▸ ACTIVITY: Search the records for the word "lowByte" and copy each line in which it appears.

*** Block opens ***

-- ==== Sys2Proof/Decode.lean ====
section
/-! DEFINITION. The decoder and encoder of spec 30_encoding.md R70 to R78: one 16-bit word, most significant nibble first,
high byte at the lower address. Total; illegal words are rejected by name. -/

namespace Sys2Proof

/-! ## Fields (R10, R72) -/

/-- n1 = op[15:12], which selects the group (R74). -/
def fieldN1 (op : Word) : Nibble := op.extractLsb' 12 4

/-- X = op[11:8]. -/
def fieldX (op : Word) : RegIdx := op.extractLsb' 8 4

/-- Y = op[7:4]. -/
def fieldY (op : Word) : RegIdx := op.extractLsb' 4 4

/-- N = op[3:0], also the function code of the `XYF` format (R71). -/
def fieldN (op : Word) : Nibble := op.extractLsb' 0 4

/-- NN = op[7:0], also the function code of the `XF` format (R71). -/
def fieldNN (op : Word) : Byte := op.extractLsb' 0 8

/-- NNN = op[11:0]. -/
def fieldNNN (op : Word) : Addr := op.extractLsb' 0 12

/-! ## Decoding (R74 to R76) -/

/-- Why bytes are no instruction. The first five are the five illegal sets of R76, the last is a word cut short. -/
inductive DecodeReject where
  /-- 5XYn with n ≠ 0. -/
  | illegal5
  /-- 8XYn with n ∈ 8, 9, A, B, C, D, F. -/
  | illegal8
  /-- 9XYn with n ≠ 0. -/
  | illegal9
  /-- EXnn with nn ∉ 9E, A1. -/
  | illegalE
  /-- FXnn with nn ∉ 07, 0A, 15, 18, 1E, 29, 33, 55, 65. -/
  | illegalF
  /-- Fewer than two bytes: a decoder always consumes two (R70). -/
  | truncated
deriving DecidableEq, Repr

/-- Group 0: CLS and RET take priority over SYS (R75). -/
def decode0 (op : Word) : Instr :=
  if op = 0x00E0 then .cls else if op = 0x00EE then .ret else .sys (fieldNNN op)

/-- Group 8: the function code is op[3:0] (R74). -/
def decode8 (op : Word) : Except DecodeReject Instr :=
  let x := fieldX op
  let y := fieldY op
  match (fieldN op).toNat with
  | 0x0 => .ok (.ldReg x y)
  | 0x1 => .ok (.orReg x y)
  | 0x2 => .ok (.andReg x y)
  | 0x3 => .ok (.xorReg x y)
  | 0x4 => .ok (.addReg x y)
  | 0x5 => .ok (.subReg x y)
  | 0x6 => .ok (.shr x y)
  | 0x7 => .ok (.subnReg x y)
  | 0xE => .ok (.shl x y)
  | _ => .error .illegal8

/-- Group E: the function code is op[7:0] (R74). -/
def decodeE (op : Word) : Except DecodeReject Instr :=
  if fieldNN op = 0x9E then .ok (.skp (fieldX op))
  else if fieldNN op = 0xA1 then .ok (.sknp (fieldX op))
  else .error .illegalE

/-- Group F: the function code is op[7:0] (R74). -/
def decodeF (op : Word) : Except DecodeReject Instr :=
  let x := fieldX op
  if fieldNN op = 0x07 then .ok (.ldVxDt x)
  else if fieldNN op = 0x0A then .ok (.ldVxK x)
  else if fieldNN op = 0x15 then .ok (.ldDtVx x)
  else if fieldNN op = 0x18 then .ok (.ldStVx x)
  else if fieldNN op = 0x1E then .ok (.addI x)
  else if fieldNN op = 0x29 then .ok (.ldF x)
  else if fieldNN op = 0x33 then .ok (.ldB x)
  else if fieldNN op = 0x55 then .ok (.storeRegs x)
  else if fieldNN op = 0x65 then .ok (.loadRegs x)
  else .error .illegalF

/-- Decoding of one word (R74). It reads no state and no parameter (R78, R94). -/
def decodeWord (op : Word) : Except DecodeReject Instr :=
  match (fieldN1 op).toNat with
  | 0x0 => .ok (decode0 op)
  | 0x1 => .ok (.jp (fieldNNN op))
  | 0x2 => .ok (.call (fieldNNN op))
  | 0x3 => .ok (.seByte (fieldX op) (fieldNN op))
  | 0x4 => .ok (.sneByte (fieldX op) (fieldNN op))
  | 0x5 => if fieldN op = 0 then .ok (.seReg (fieldX op) (fieldY op)) else .error .illegal5
  | 0x6 => .ok (.ldByte (fieldX op) (fieldNN op))
  | 0x7 => .ok (.addByte (fieldX op) (fieldNN op))
  | 0x8 => decode8 op
  | 0x9 => if fieldN op = 0 then .ok (.sneReg (fieldX op) (fieldY op)) else .error .illegal9
  | 0xA => .ok (.ldI (fieldNNN op))
  | 0xB => .ok (.jpV0 (fieldNNN op))
  | 0xC => .ok (.rnd (fieldX op) (fieldNN op))
  | 0xD => .ok (.drw (fieldX op) (fieldY op) (fieldN op))
  | 0xE => decodeE op
  | _ => decodeF op

/-- The word two bytes make: the high byte stands first (R53, R93). -/
def wordOfBytes (hi lo : Byte) : Word := hi ++ lo

/-- The high byte of a word, which lies at the lower address (R53). -/
def highByte (op : Word) : Byte := op.extractLsb' 8 8

/-- The low byte of a word, which lies at the higher address (R53). -/
def lowByte (op : Word) : Byte := op.extractLsb' 0 8

/-- Decoding of a byte sequence: the instruction its first two bytes make, and the bytes after it (R70). -/
def decode : List Byte → Except DecodeReject (Instr × List Byte)
  | hi :: lo :: rest =>
    match decodeWord (wordOfBytes hi lo) with
    | .ok i => .ok (i, rest)
    | .error e => .error e
  | [_] | [] => .error .truncated

/-! ## Encoding (R71, R74) -/

/-- Format `NNN`. -/
def formNNN (n1 : Nibble) (nnn : Addr) : Word := n1 ++ nnn

/-- Formats `XNN` and `XF`: in `XF` the last byte is the function code. -/
def formXNN (n1 : Nibble) (x : RegIdx) (nn : Byte) : Word := n1 ++ x ++ nn

/-- Formats `XYN` and `XYF`: in `XYF` the last nibble is the function code. -/
def formXYN (n1 : Nibble) (x y : RegIdx) (n : Nibble) : Word := n1 ++ x ++ y ++ n

/-- The word of an instruction (R74). -/
def encode : Instr → Word
  | .cls => 0x00E0
  | .ret => 0x00EE
  | .sys nnn => formNNN 0x0 nnn
  | .jp nnn => formNNN 0x1 nnn
  | .call nnn => formNNN 0x2 nnn
  | .seByte x nn => formXNN 0x3 x nn
  | .sneByte x nn => formXNN 0x4 x nn
  | .seReg x y => formXYN 0x5 x y 0x0
  | .ldByte x nn => formXNN 0x6 x nn
  | .addByte x nn => formXNN 0x7 x nn
  | .ldReg x y => formXYN 0x8 x y 0x0
  | .orReg x y => formXYN 0x8 x y 0x1
  | .andReg x y => formXYN 0x8 x y 0x2
  | .xorReg x y => formXYN 0x8 x y 0x3
  | .addReg x y => formXYN 0x8 x y 0x4
  | .subReg x y => formXYN 0x8 x y 0x5
  | .shr x y => formXYN 0x8 x y 0x6
  | .subnReg x y => formXYN 0x8 x y 0x7
  | .shl x y => formXYN 0x8 x y 0xE
  | .sneReg x y => formXYN 0x9 x y 0x0
  | .ldI nnn => formNNN 0xA nnn
  | .jpV0 nnn => formNNN 0xB nnn
  | .rnd x nn => formXNN 0xC x nn
  | .drw x y n => formXYN 0xD x y n
  | .skp x => formXNN 0xE x 0x9E
  | .sknp x => formXNN 0xE x 0xA1
  | .ldVxDt x => formXNN 0xF x 0x07
  | .ldVxK x => formXNN 0xF x 0x0A
  | .ldDtVx x => formXNN 0xF x 0x15
  | .ldStVx x => formXNN 0xF x 0x18
  | .addI x => formXNN 0xF x 0x1E
  | .ldF x => formXNN 0xF x 0x29
  | .ldB x => formXNN 0xF x 0x33
  | .storeRegs x => formXNN 0xF x 0x55
  | .loadRegs x => formXNN 0xF x 0x65

/-- The two bytes of an instruction as memory holds them (R53, R70). -/
def encodeBytes (i : Instr) : List Byte := [highByte (encode i), lowByte (encode i)]

/-! ## The opcode table's words -/

/-- The word of a table row: bit 0 of `w` is the word's least significant bit, and bits from `nbits` up are 0. -/
def tableWord (nbits w : Nat) : Word := BitVec.ofNat 16 (w % 2 ^ nbits)

/-- The instruction the decoder reads from the bytes of a table row's word. -/
def decodeTableWord (nbits w : Nat) : Option Instr :=
  match decode [highByte (tableWord nbits w), lowByte (tableWord nbits w)] with
  | .ok (i, _) => some i
  | .error _ => none

end Sys2Proof
end

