-- ==== Sys2Proof/Laws/State.lean ====
section
/-! SUPPORT. What each named update does to each field of State: one lemma per field per update, so that no proof
unfolds a record update. An update whose definition recurses or branches first gets one equation that says which fields
it may change. -/

namespace Sys2Proof.Machine

/-! ### setV -/

@[simp] theorem setV_cfg (s : State) (x : RegIdx) (b : Byte) : (setV s x b).cfg = s.cfg := rfl
@[simp] theorem setV_v (s : State) (x : RegIdx) (b : Byte) : (setV s x b).v = s.v.set x.toNat b x.isLt := rfl
@[simp] theorem setV_index (s : State) (x : RegIdx) (b : Byte) : (setV s x b).index = s.index := rfl
@[simp] theorem setV_pc (s : State) (x : RegIdx) (b : Byte) : (setV s x b).pc = s.pc := rfl
@[simp] theorem setV_stack (s : State) (x : RegIdx) (b : Byte) : (setV s x b).stack = s.stack := rfl
@[simp] theorem setV_sp (s : State) (x : RegIdx) (b : Byte) : (setV s x b).sp = s.sp := rfl
@[simp] theorem setV_dt (s : State) (x : RegIdx) (b : Byte) : (setV s x b).dt = s.dt := rfl
@[simp] theorem setV_st (s : State) (x : RegIdx) (b : Byte) : (setV s x b).st = s.st := rfl
@[simp] theorem setV_mem (s : State) (x : RegIdx) (b : Byte) : (setV s x b).mem = s.mem := rfl
@[simp] theorem setV_grid (s : State) (x : RegIdx) (b : Byte) : (setV s x b).grid = s.grid := rfl
@[simp] theorem setV_keys (s : State) (x : RegIdx) (b : Byte) : (setV s x b).keys = s.keys := rfl
@[simp] theorem setV_status (s : State) (x : RegIdx) (b : Byte) : (setV s x b).status = s.status := rfl
@[simp] theorem setV_waitX (s : State) (x : RegIdx) (b : Byte) : (setV s x b).waitX = s.waitX := rfl
@[simp] theorem setV_kbase (s : State) (x : RegIdx) (b : Byte) : (setV s x b).kbase = s.kbase := rfl
@[simp] theorem setV_faultKind (s : State) (x : RegIdx) (b : Byte) : (setV s x b).faultKind = s.faultKind := rfl
@[simp] theorem setV_faultPc (s : State) (x : RegIdx) (b : Byte) : (setV s x b).faultPc = s.faultPc := rfl
@[simp] theorem setV_faultOpcode (s : State) (x : RegIdx) (b : Byte) : (setV s x b).faultOpcode = s.faultOpcode := rfl
@[simp] theorem setV_frame (s : State) (x : RegIdx) (b : Byte) : (setV s x b).frame = s.frame := rfl
@[simp] theorem setV_soundOn (s : State) (x : RegIdx) (b : Byte) : (setV s x b).soundOn = s.soundOn := rfl
@[simp] theorem setV_ports (s : State) (x : RegIdx) (b : Byte) : (setV s x b).ports = s.ports := rfl
@[simp] theorem setV_portQueue (s : State) (x : RegIdx) (b : Byte) : (setV s x b).portQueue = s.portQueue := rfl
@[simp] theorem setV_slotsLeft (s : State) (x : RegIdx) (b : Byte) : (setV s x b).slotsLeft = s.slotsLeft := rfl
@[simp] theorem setV_draws (s : State) (x : RegIdx) (b : Byte) : (setV s x b).draws = s.draws := rfl
@[simp] theorem setV_sysPulses (s : State) (x : RegIdx) (b : Byte) : (setV s x b).sysPulses = s.sysPulses := rfl

/-! ### setIndex -/

@[simp] theorem setIndex_cfg (s : State) (w : Word) : (setIndex s w).cfg = s.cfg := rfl
@[simp] theorem setIndex_v (s : State) (w : Word) : (setIndex s w).v = s.v := rfl
@[simp] theorem setIndex_index (s : State) (w : Word) : (setIndex s w).index = w := rfl
@[simp] theorem setIndex_pc (s : State) (w : Word) : (setIndex s w).pc = s.pc := rfl
@[simp] theorem setIndex_stack (s : State) (w : Word) : (setIndex s w).stack = s.stack := rfl
@[simp] theorem setIndex_sp (s : State) (w : Word) : (setIndex s w).sp = s.sp := rfl
@[simp] theorem setIndex_dt (s : State) (w : Word) : (setIndex s w).dt = s.dt := rfl
@[simp] theorem setIndex_st (s : State) (w : Word) : (setIndex s w).st = s.st := rfl
@[simp] theorem setIndex_mem (s : State) (w : Word) : (setIndex s w).mem = s.mem := rfl
@[simp] theorem setIndex_grid (s : State) (w : Word) : (setIndex s w).grid = s.grid := rfl
@[simp] theorem setIndex_keys (s : State) (w : Word) : (setIndex s w).keys = s.keys := rfl
@[simp] theorem setIndex_status (s : State) (w : Word) : (setIndex s w).status = s.status := rfl
@[simp] theorem setIndex_waitX (s : State) (w : Word) : (setIndex s w).waitX = s.waitX := rfl
@[simp] theorem setIndex_kbase (s : State) (w : Word) : (setIndex s w).kbase = s.kbase := rfl
@[simp] theorem setIndex_faultKind (s : State) (w : Word) : (setIndex s w).faultKind = s.faultKind := rfl
@[simp] theorem setIndex_faultPc (s : State) (w : Word) : (setIndex s w).faultPc = s.faultPc := rfl
@[simp] theorem setIndex_faultOpcode (s : State) (w : Word) : (setIndex s w).faultOpcode = s.faultOpcode := rfl
@[simp] theorem setIndex_frame (s : State) (w : Word) : (setIndex s w).frame = s.frame := rfl
@[simp] theorem setIndex_soundOn (s : State) (w : Word) : (setIndex s w).soundOn = s.soundOn := rfl
@[simp] theorem setIndex_ports (s : State) (w : Word) : (setIndex s w).ports = s.ports := rfl
@[simp] theorem setIndex_portQueue (s : State) (w : Word) : (setIndex s w).portQueue = s.portQueue := rfl
@[simp] theorem setIndex_slotsLeft (s : State) (w : Word) : (setIndex s w).slotsLeft = s.slotsLeft := rfl
@[simp] theorem setIndex_draws (s : State) (w : Word) : (setIndex s w).draws = s.draws := rfl
@[simp] theorem setIndex_sysPulses (s : State) (w : Word) : (setIndex s w).sysPulses = s.sysPulses := rfl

*** Block closes ***

▸ RESPONSE:
def lowByte (op : Word) : Byte := op.extractLsb' 0 8
def encodeBytes (i : Instr) : List Byte := [highByte (encode i), lowByte (encode i)]
  match decode [highByte (tableWord nbits w), lowByte (tableWord nbits w)] with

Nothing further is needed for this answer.